The signal intensity ( S ) measured in a DW voxel is calculated by the following formula:
S = S 0 × exp ( − b × D )
b = γ 2 G 2 δ 2 ( Δ − δ / 3 )
In contrast to DW imaging, diffusion tensor imaging (DTI) not only generates the degree of freedom of diffusion (or diffusivity, a conceptualization akin to ADC) but also provides directionality to the diffusion characteristics within a voxel. It thus becomes possible to ascertain the direction of the diffusion vector in each voxel. Applying this principle, fiber tracts of a nerve or neural pathway can be delineated because the primary diffusion vector in a nerve or nerve bundle is oriented along the direction of its axon.
An alternative method, diffusion spectrum imaging (DSI), can evaluate multiple fiber orientations within a single voxel. Although DSI has promising applications within the complex white matter of the central nervous system, DTI is probably sufficient to identify the large peripheral nerves of the head and neck.

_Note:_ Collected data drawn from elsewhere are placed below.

-- ==== Sys2Proof/Laws/SoundFeeding.lean ====
section
/-! SUPPORT. Operations of Machine/Feeding.lean are sound. -/

namespace Sys2Proof.Machine

set_option Elab.async false

theorem State.refetch_sound : ∀ s x1 x2, Sound [.cores] s (State.refetch s x1 x2) := by
  intros
  unfold State.refetch
  dsimp only
  split
  with_reducible refine Sound.andThen ?_ (State.sendPiece_sound ..)
  with_reducible exact Sound.refl _
  with_reducible refine Sound.andFold ?_ (fun a x => ?_)
  with_reducible exact Sound.refl _
  with_reducible refine Sound.andThen ?_ (State.sendPiece_sound ..)
  with_reducible exact Sound.refl _

theorem State.refetchPool_sound : ∀ s x1 x2, Sound [.cores] s (State.refetchPool s x1 x2) := by
  intros
  unfold State.refetchPool
  with_reducible refine Sound.andThen ?_ (State.updCore_sound (fun k hk => ?_) _ _)
  with_reducible refine Sound.andThen ?_ (State.updCore_sound (fun k hk => ?_) _ _)
  with_reducible exact Sound.refl _
  exact hk
  exact hk

theorem State.refetchBack_sound : ∀ s x1 x2, Sound [.cores] s (State.refetchBack s x1 x2) := by
  intros
  unfold State.refetchBack
  split
  with_reducible refine Sound.andThen ?_ (State.updCore_sound (fun k hk => ?_) _ _)
  with_reducible exact Sound.refl _
  exact hk
  with_reducible exact Sound.refl _

theorem State.cleanError_sound : ∀ s x1 x2, Sound [.evt, .ctl, .cores] s (State.cleanError s x1 x2) := by
  intro s c b
  unfold State.cleanError
  extract_lets spoil mark t
  have h : Sound [.evt, .ctl, .cores] s t := by
    dsimp only [t]
    with_reducible refine Sound.andThen ?_ (State.raiseDev_sound ..)
    refine Sound.up (State.updCore_sound (fun k hk => ?_) _ _)
    exact hk
  split
  · exact h.andThen (State.refetchBack_sound ..)
  · split
    · exact h.andThen (State.refetchPool_sound ..)
    · split
      · exact h.andThen (State.refetch_sound ..)
      · exact h

theorem execLbEccError_sound : ∀ x0 x1 x2 s, SoundOut [.evt, .ctl, .cores] s (execLbEccError x0 x1 x2 s) := by
  intros
  unfold execLbEccError
  dsimp only
  split
  with_reducible refine SoundOut.next ?_
  with_reducible refine Sound.andThen ?_ (State.updCore_sound (fun k hk => ?_) _ _)
  with_reducible exact Sound.refl _
  exact hk
  split
  with_reducible refine SoundOut.next ?_
  with_reducible exact Sound.refl _
  with_reducible refine SoundOut.next ?_
  with_reducible refine Sound.andThen ?_ (State.cleanError_sound ..)
  with_reducible exact Sound.refl _
  with_reducible refine SoundOut.next ?_
  with_reducible refine Sound.andThen ?_ (State.raiseDev_sound ..)
  with_reducible exact Sound.refl _

theorem State.dropXfer_sound : ∀ s x1 x2, Sound [.cores] s (State.dropXfer s x1 x2) := by
  intros
  unfold State.dropXfer
  with_reducible refine Sound.andThen ?_ (State.updCore_sound (fun k hk => ?_) _ _)
  with_reducible exact Sound.refl _
  exact hk

theorem State.landWrite_sound : ∀ s x1, Sound [.fresh, .tier] s (State.landWrite s x1) := by
  intros
  unfold State.landWrite
  split
  split
  with_reducible exact Sound.refl _
  with_reducible refine Sound.andThen ?_ (State.rangeWrite_sound ..)
  with_reducible exact Sound.refl _
  with_reducible exact Sound.refl _

theorem State.payAll_sound : ∀ s x1, Sound [.evt, .ctl, .cores] s (State.payAll s x1) := by
  intros
  unfold State.payAll
  with_reducible refine Sound.andThen ?_ (State.payStash_sound ..)
  with_reducible exact Sound.refl _

theorem execSpillWriteDone_sound : ∀ x0 x1 x2 x3 s, SoundOut [.fresh, .evt, .ctl, .cores, .tier] s (execSpillWriteDone x0 x1 x2 x3 s) := by
  intros
  unfold execSpillWriteDone
  dsimp only
  split
  with_reducible refine SoundOut.next ?_
  with_reducible exact Sound.refl _
  split
  with_reducible refine SoundOut.next ?_
  with_reducible refine Sound.andThen ?_ (State.landWrite_sound ..)
  with_reducible refine Sound.andThen ?_ (State.updCore_sound (fun k hk => ?_) _ _)
  with_reducible exact Sound.refl _
  exact hk
  split
  with_reducible refine SoundOut.next ?_
  with_reducible refine Sound.andThen ?_ (State.payAll_sound ..)
  with_reducible refine Sound.andThen ?_ (State.updCore_sound (fun k hk => ?_) _ _)
  with_reducible refine Sound.andThen ?_ (State.landWrite_sound ..)
  with_reducible refine Sound.andThen ?_ (State.updCore_sound (fun k hk => ?_) _ _)
  with_reducible exact Sound.refl _
  exact hk
  exact hk
  with_reducible refine SoundOut.next ?_
  with_reducible refine Sound.andThen ?_ (State.landWrite_sound ..)
  with_reducible refine Sound.andThen ?_ (State.updCore_sound (fun k hk => ?_) _ _)
  with_reducible exact Sound.refl _
  exact hk

theorem execStashReadback_sound : ∀ x0 s, SoundOut [.cores] s (execStashReadback x0 s) := by
  intros
  unfold execStashReadback
  dsimp only
  split
  with_reducible refine SoundOut.next ?_
  with_reducible exact Sound.refl _
  split
  with_reducible refine SoundOut.next ?_
  with_reducible exact Sound.refl _
  with_reducible refine SoundOut.next ?_
  with_reducible refine Sound.andThen ?_ (State.pushXfer_sound ..)
  with_reducible exact Sound.refl _

theorem execDemandFetchBegin_sound : ∀ x0 x1 s, SoundOut [.evt, .ctl, .cores] s (execDemandFetchBegin x0 x1 s) := by
  intros
  unfold execDemandFetchBegin
  with_reducible refine SoundOut.next ?_
  dsimp only
  split
  split
  with_reducible refine Sound.andThen ?_ (State.fetchWindow_sound ..)
  split
  with_reducible refine Sound.andThen ?_ (State.fetchWindow_sound ..)
  with_reducible exact Sound.refl _
  with_reducible exact Sound.refl _
  split
  with_reducible refine Sound.andThen ?_ (State.fetchWindow_sound ..)
  with_reducible exact Sound.refl _
  with_reducible exact Sound.refl _
  split
  with_reducible refine Sound.andThen ?_ (State.fetchWindow_sound ..)
  with_reducible exact Sound.refl _
  with_reducible exact Sound.refl _

theorem State.fillBuckets_sound (s : State) : Sound [.cores] s s.fillBuckets :=
  ⟨fun p => by cases p <;> first | exact .inl rfl | exact .inr rfl,
    rfl, rfl, le_rfl, le_rfl, le_rfl, le_rfl, id, id, id, id, id, fun hs => by
    simp only [State.fillBuckets, List.all_map, List.all_eq_true]
    intro c _
    exact kvGet_all (p := fun k : Core => Memory.wf k.lb.mem) hs rfl⟩

theorem State.updXfer_sound : ∀ s x1 x2 x3, Sound [.cores] s (State.updXfer s x1 x2 x3) := by
  intros
  unfold State.updXfer
  with_reducible refine Sound.andThen ?_ (State.updCore_sound (fun k hk => ?_) _ _)
  with_reducible exact Sound.refl _
  exact hk

theorem State.sendRemote_sound : ∀ s x1 x2 x3 x4 x5, Sound [.cores, .tier, .fab, .out] s (State.sendRemote s x1 x2 x3 x4 x5) := by
  intros
  unfold State.sendRemote
  dsimp only
  with_reducible refine Sound.andThen ?_ (State.updXfer_sound ..)
  with_reducible refine Sound.andThen ?_ (State.updTier_sound fun hk => ?_)
  rotate_left
  · exact hk
  with_reducible refine Sound.andThen ?_ (State.emit_sound ..)
  exact (State.updFab_sound ..).up

theorem State.access_sound : ∀ s x1 x2 x3 x4, Sound [.cores, .tier, .fab, .out] s (State.access s x1 x2 x3 x4) := by
  intro s c x a n
  unfold State.access
  extract_lets t block data u
  have h : Sound [.cores, .tier, .fab, .out] s u := by
    dsimp only [u, t]
    with_reducible refine Sound.andThen ?_ (State.updXfer_sound ..)
    exact (State.translate_sound ..).up
  split
  · exact h.both (State.sendRemote_sound ..)
  · exact h

theorem State.departs_sound : ∀ s x1 x2, Sound [.evt, .ctl, .querns, .units, .cores, .tier, .fab, .out] s (State.departs s x1 x2) := by
  intro s c x
  unfold State.departs
  extract_lets t
  have h : Sound [.evt, .ctl, .querns, .units, .cores, .tier, .fab, .out] s t := (State.updXfer_sound ..).up
  split
  · exact (h.andThen (State.dropXfer_sound ..)).andThen (State.emit_sound ..)
  · exact (h.andThen (State.dropXfer_sound ..)).andThen (State.completeRef_sound ..)
  · split
    · exact h
    · exact h.andThen (State.access_sound ..)

theorem State.offer_sound : ∀ x0 s x2, Sound [.evt, .ctl, .querns, .units, .cores, .tier, .fab, .out] s (State.offer x0 s x2) := by
  intros
  unfold State.offer
  dsimp only
  split
  split
  with_reducible refine Sound.andThen ?_ (State.updCore_sound (fun k hk => ?_) _ _)
  with_reducible refine Sound.andThen ?_ (State.updCore_sound (fun k hk => ?_) _ _)
  with_reducible exact Sound.refl _
  exact hk
  exact hk
  with_reducible refine Sound.andThen ?_ (State.departs_sound ..)
  with_reducible refine Sound.andThen ?_ (State.updCore_sound (fun k hk => ?_) _ _)
  with_reducible exact Sound.refl _
  exact hk
  with_reducible exact Sound.refl _

theorem State.drainAll_sound : ∀ s x1, Sound [.cores] s (State.drainAll s x1) := by
  intros
  unfold State.drainAll
  with_reducible refine Sound.andThen ?_ (State.drainQueue_sound ..)
  with_reducible refine Sound.andThen ?_ (State.drainQueue_sound ..)
  with_reducible refine Sound.andThen ?_ (State.drainQueue_sound ..)
  with_reducible exact Sound.refl _

theorem execSluiceTick_sound : ∀ x0 s, SoundOut [.evt, .ctl, .querns, .units, .cores, .tier, .fab, .out] s (execSluiceTick x0 s) := by
  intros
  unfold execSluiceTick
  dsimp only
  refine SoundOut.next ?_
  with_reducible refine Sound.andThen ?_ (State.drainAll_sound ..)
  refine Sound.andFold ?_ (fun a x => State.offer_sound ..)
  refine Sound.up (State.updCore_sound (fun k hk => ?_) _ _)
  exact hk

theorem State.discardPool_sound : ∀ s x1 x2, Sound [.cores] s (State.discardPool s x1 x2) := by
  intros
  unfold State.discardPool
  with_reducible refine Sound.andThen ?_ (State.updCore_sound (fun k hk => ?_) _ _)
  with_reducible exact Sound.refl _
  exact hk

theorem State.makeRoom_sound (c : CoreId) (n fuel : Nat) (s : State) : Sound [.cores] s (State.makeRoom c n fuel s) := by
  induction fuel generalizing s with
  | zero => exact Sound.refl s
  | succ m ih =>
    unfold State.makeRoom
    repeat' split
    · exact Sound.refl s
    · exact Sound.refl s
    · exact ((State.discardPool_sound ..).trans (ih _)).up

theorem State.landPool_sound : ∀ s x1 x2 x3 x4 x5 x6 x7, Sound [.cores] s (State.landPool s x1 x2 x3 x4 x5 x6 x7) := by
  intros
  unfold State.landPool
  dsimp only
  split
  with_reducible refine Sound.andThen ?_ (State.updCore_sound (fun k hk => ?_) _ _)
  with_reducible exact Sound.refl _
  exact hk
  split
  with_reducible refine Sound.andThen ?_ (State.updCore_sound (fun k hk => ?_) _ _)
  with_reducible refine Sound.andThen ?_ (State.makeRoom_sound ..)
  with_reducible exact Sound.refl _
  exact hk
  with_reducible refine Sound.andThen ?_ (State.updCore_sound (fun k hk => ?_) _ _)
  with_reducible refine Sound.andThen ?_ (State.makeRoom_sound ..)
  with_reducible exact Sound.refl _
  exact hk

theorem State.wastePart_sound : ∀ s x1 x2, Sound [.cores] s (State.wastePart s x1 x2) := by
  intros
  unfold State.wastePart
  dsimp only
  split
  with_reducible exact Sound.refl _
  with_reducible refine Sound.andThen ?_ (State.updCore_sound (fun k hk => ?_) _ _)
  with_reducible exact Sound.refl _
  exact hk

theorem State.landParts_sound : ∀ x0 x1 s x3 x4 x5, Sound [.cores] s (State.landParts x0 x1 s x3 x4 x5) := by
  intro c st s a data l
  induction l generalizing s a data with
  | nil => exact Sound.refl s
  | cons g l ih =>
    refine Sound.both ?_ (ih _ _ _)
    split
    · exact (State.landPool_sound ..).up
    · exact (State.wastePart_sound ..).up

theorem State.alterTile_sound : ∀ s x1 x2 x3 x4, Sound [.weir] s (State.alterTile s x1 x2 x3 x4) := by
  intros
  unfold State.alterTile
  split
  with_reducible refine Sound.andThen ?_ (State.updWeir_sound ..)
  with_reducible exact Sound.refl _
  with_reducible exact Sound.refl _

Table 1 provides a sample neck diffusion protocol that is used at the authors’ institution at 3 T. This protocol is almost identical to that used for DW imaging of the brain and is based on a single-shot, spin echo, echo planar sequence with eddy current correction that can be performed rapidly, adding less than 2 minutes to the overall scan time. Images are acquired using the same 16-channel head and neck coil as for the rest of the scan, with the ADC images generated using the terminal hardware before transmission to the reading workstation.